When a toilet is flushed, a plate at the bottom of the tank rises causing water to be siphoned upwards over the u-bend down toward the flush pipe and into the toilet bowl. As a result of the water level dropping in the tank, the float and float arm drop pulling the float valve open. The water then refills. The flush motion of a tank is probably the most overworked plumbing component used. Occasional servicing is highly recommended to keep it working properly and flushing well.
Open the main water supply tap fully to make sure that the water is flowing at maximum capacity.
Lift the tank lid and check that the water level is filled up to the pre-marked level inside the tank. Ideally, this should be about 1 inch below the overflow pipe outlet.
Low water levels in the tank mean that there is less energy to flush. If the water level is too low, it can be adjusted by moving the sliding device that is connected to the float arm. If there is no sliding device, then it is possible to adjust the screw that is situated between the float valve and the float arm. Turn it clockwise to lower the water level and counterclockwise to raise it.

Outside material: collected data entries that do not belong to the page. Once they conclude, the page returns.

-- ==== Sys2Proof/Decode.lean ====
section
/-! DEFINITION. The command word (R54 to R59): its fields, the opcode map, a total decoder that rejects
every other word by name (R57), and the encoder written from the same map. The unit is the 32-bit word
the host writes to `CMD`; there is no byte order to choose (R34, R59). -/

namespace Sys2Proof

/-- Why a word is `ILLEGAL` (R57): the three ways R57 lists. -/
inductive Illegal where
  /-- `OPC = 0x00` or `OPC >= 0x07`. -/
  | opcode
  /-- `RSV != 0`. -/
  | reservedBits
  /-- `IMM16 != 0` on a command without an immediate. -/
  | immediate
  deriving DecidableEq, Repr

/-- `OPC = w[7:0]` (R55). -/
def opcField (w : Word) : BitVec 8 := w.extractLsb' 0 8

/-- `RSV = w[15:8]` (R55). -/
def rsvField (w : Word) : BitVec 8 := w.extractLsb' 8 8

/-- `IMM16 = w[31:16]` (R55). -/
def imm16Field (w : Word) : BitVec 16 := w.extractLsb' 16 16

/-- A command without an immediate is legal only with `IMM16 = 0` (R54, R57). -/
def withoutImmediate (w : Word) (i : Instr) : Except Illegal Instr :=
  if imm16Field w = 0 then .ok i else .error .immediate

/-- Decoding (R57): total on 32-bit words; `.error` is `ILLEGAL`. -/
def decode (w : Word) : Except Illegal Instr :=
  if rsvField w = 0 then
    match (opcField w).toNat with
    | 1 => withoutImmediate w .pack
    | 2 => .ok (.rotate (imm16Field w).toNat)
    | 3 => withoutImmediate w .stride
    | 4 => withoutImmediate w .bitaddr
    | 5 => withoutImmediate w .tailmask
    | 6 => withoutImmediate w .clear
    | _ => .error .opcode
  else .error .reservedBits

/-- A row of the opcode map (R56): a word `w` is the row's command when `w & mask = match`. -/
structure OpcodeRow where
  mnemonic : String
  matchWord : Word
  mask : Word
  deriving DecidableEq, Repr

/-- The row of R56 for each command. -/
def opcodeRow : Instr → OpcodeRow
  | .pack => { mnemonic := "PACK", matchWord := 0x00000001, mask := 0xFFFFFFFF }
  | .rotate _ => { mnemonic := "ROTATE", matchWord := 0x00000002, mask := 0x0000FFFF }
  | .stride => { mnemonic := "STRIDE", matchWord := 0x00000003, mask := 0xFFFFFFFF }
  | .bitaddr => { mnemonic := "BITADDR", matchWord := 0x00000004, mask := 0xFFFFFFFF }
  | .tailmask => { mnemonic := "TAILMASK", matchWord := 0x00000005, mask := 0xFFFFFFFF }
  | .clear => { mnemonic := "CLEAR", matchWord := 0x00000006, mask := 0xFFFFFFFF }

/-- The six rows of R56. -/
def opcodeMap : List OpcodeRow :=
  [opcodeRow .pack, opcodeRow (.rotate 0), opcodeRow .stride, opcodeRow .bitaddr, opcodeRow .tailmask,
    opcodeRow .clear]

/-- The command word of a command (R54, R56, R60: `(deg << 16) | 0x02` for ROTATE). -/
def encode (i : Instr) : Word :=
  match i with
  | .rotate angle => (BitVec.ofNat 32 angle <<< 16) ||| (opcodeRow i).matchWord
  | .pack => (opcodeRow i).matchWord
  | .stride => (opcodeRow i).matchWord
  | .bitaddr => (opcodeRow i).matchWord
  | .tailmask => (opcodeRow i).matchWord
  | .clear => (opcodeRow i).matchWord

/-- The command word whose bits are those of `w` below `nbits` and 0 above (bit 0 the least
significant, as `spec/opcode_table.json` numbers them). -/
def tableWord (nbits w : Nat) : Word := BitVec.ofNat 32 (w % 2 ^ nbits)

/-- What the decoder reads from a word of the opcode table; `none` where it refuses. -/
def decodeTableWord (nbits w : Nat) : Option Instr :=
  (decode (tableWord nbits w)).toOption

end Sys2Proof
end

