-- ==== Sys2Proof/Config.lean ====
section
/-! DEFINITION. What an implementation fixes (R4 to R6) and the one free value of the spec, the
contents of `SRC` at reset (R31). -/

namespace Sys2Proof.Config

/-- The parameters of the step function (`00_scope.md` section 5). The spec leaves the two capacities
open, so the model carries them in the state and every statement holds for all their values. -/
structure Params where
  /-- `SRC_CAP`: bytes of the pixel buffer (R4). -/
  srcCap : Nat
  /-- `PB_CAP`: bytes of the largest packed bitmap (R5). -/
  pbCap : Nat
  /-- `BPP16`: bytes of a pixel at depth 16 (R6). -/
  bpp16 : Nat
  deriving DecidableEq, Repr

/-- The ranges the spec gives the parameters: R4, R5, and `n <= 4` of R53 (c) for `BPP16`. -/
abbrev Params.wf (p : Params) : Prop :=
  1 ≤ p.srcCap ∧ p.srcCap ≤ 2 ^ 32 ∧ 1 ≤ p.pbCap ∧ p.pbCap ≤ 2 ^ 32 - 1 ∧ 1 ≤ p.bpp16 ∧ p.bpp16 ≤ 4

/-- The test-vector configuration of `00_scope.md` section 5. DESIGN CHOICE (log entry 4): these are the
parameters of `State.reset`; no statement rests on them. -/
def testVector : Params := { srcCap := 4096, pbCap := 1024, bpp16 := 2 }

/-- `SRC0` (R31): the byte at an offset after the reset of a given number. A free value, unsafe to
assume anything of: the spec says "arbitrary but stable until written; re-drawn at every reset"
(D35), so the number of resets is an argument (log entry 5). -/
opaque src0 : Nat → Nat → Byte

end Sys2Proof.Config
end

If the water levels are not the cause of the problem, lift the tank lid to locate the arm (rod) of the float valve, and tie it up with string. Then flush. The tank will now be empty leaving the float visible. If the float contains water, it will need to be replaced by unscrewing it and screwing on a new one.
If there is still no improvement in the flush power of the toilet, check for blockages in the flapper valve, which is located in the bottom of the tank. These can usually be removed by hand.
Also, using a mirror, check the small holes underneath the toilet bowl rim. If the holes are blocked with lime scale, a wooden toothpick can be used to carefully remove it.
Untie the float arm, replace the tank lid and then flush.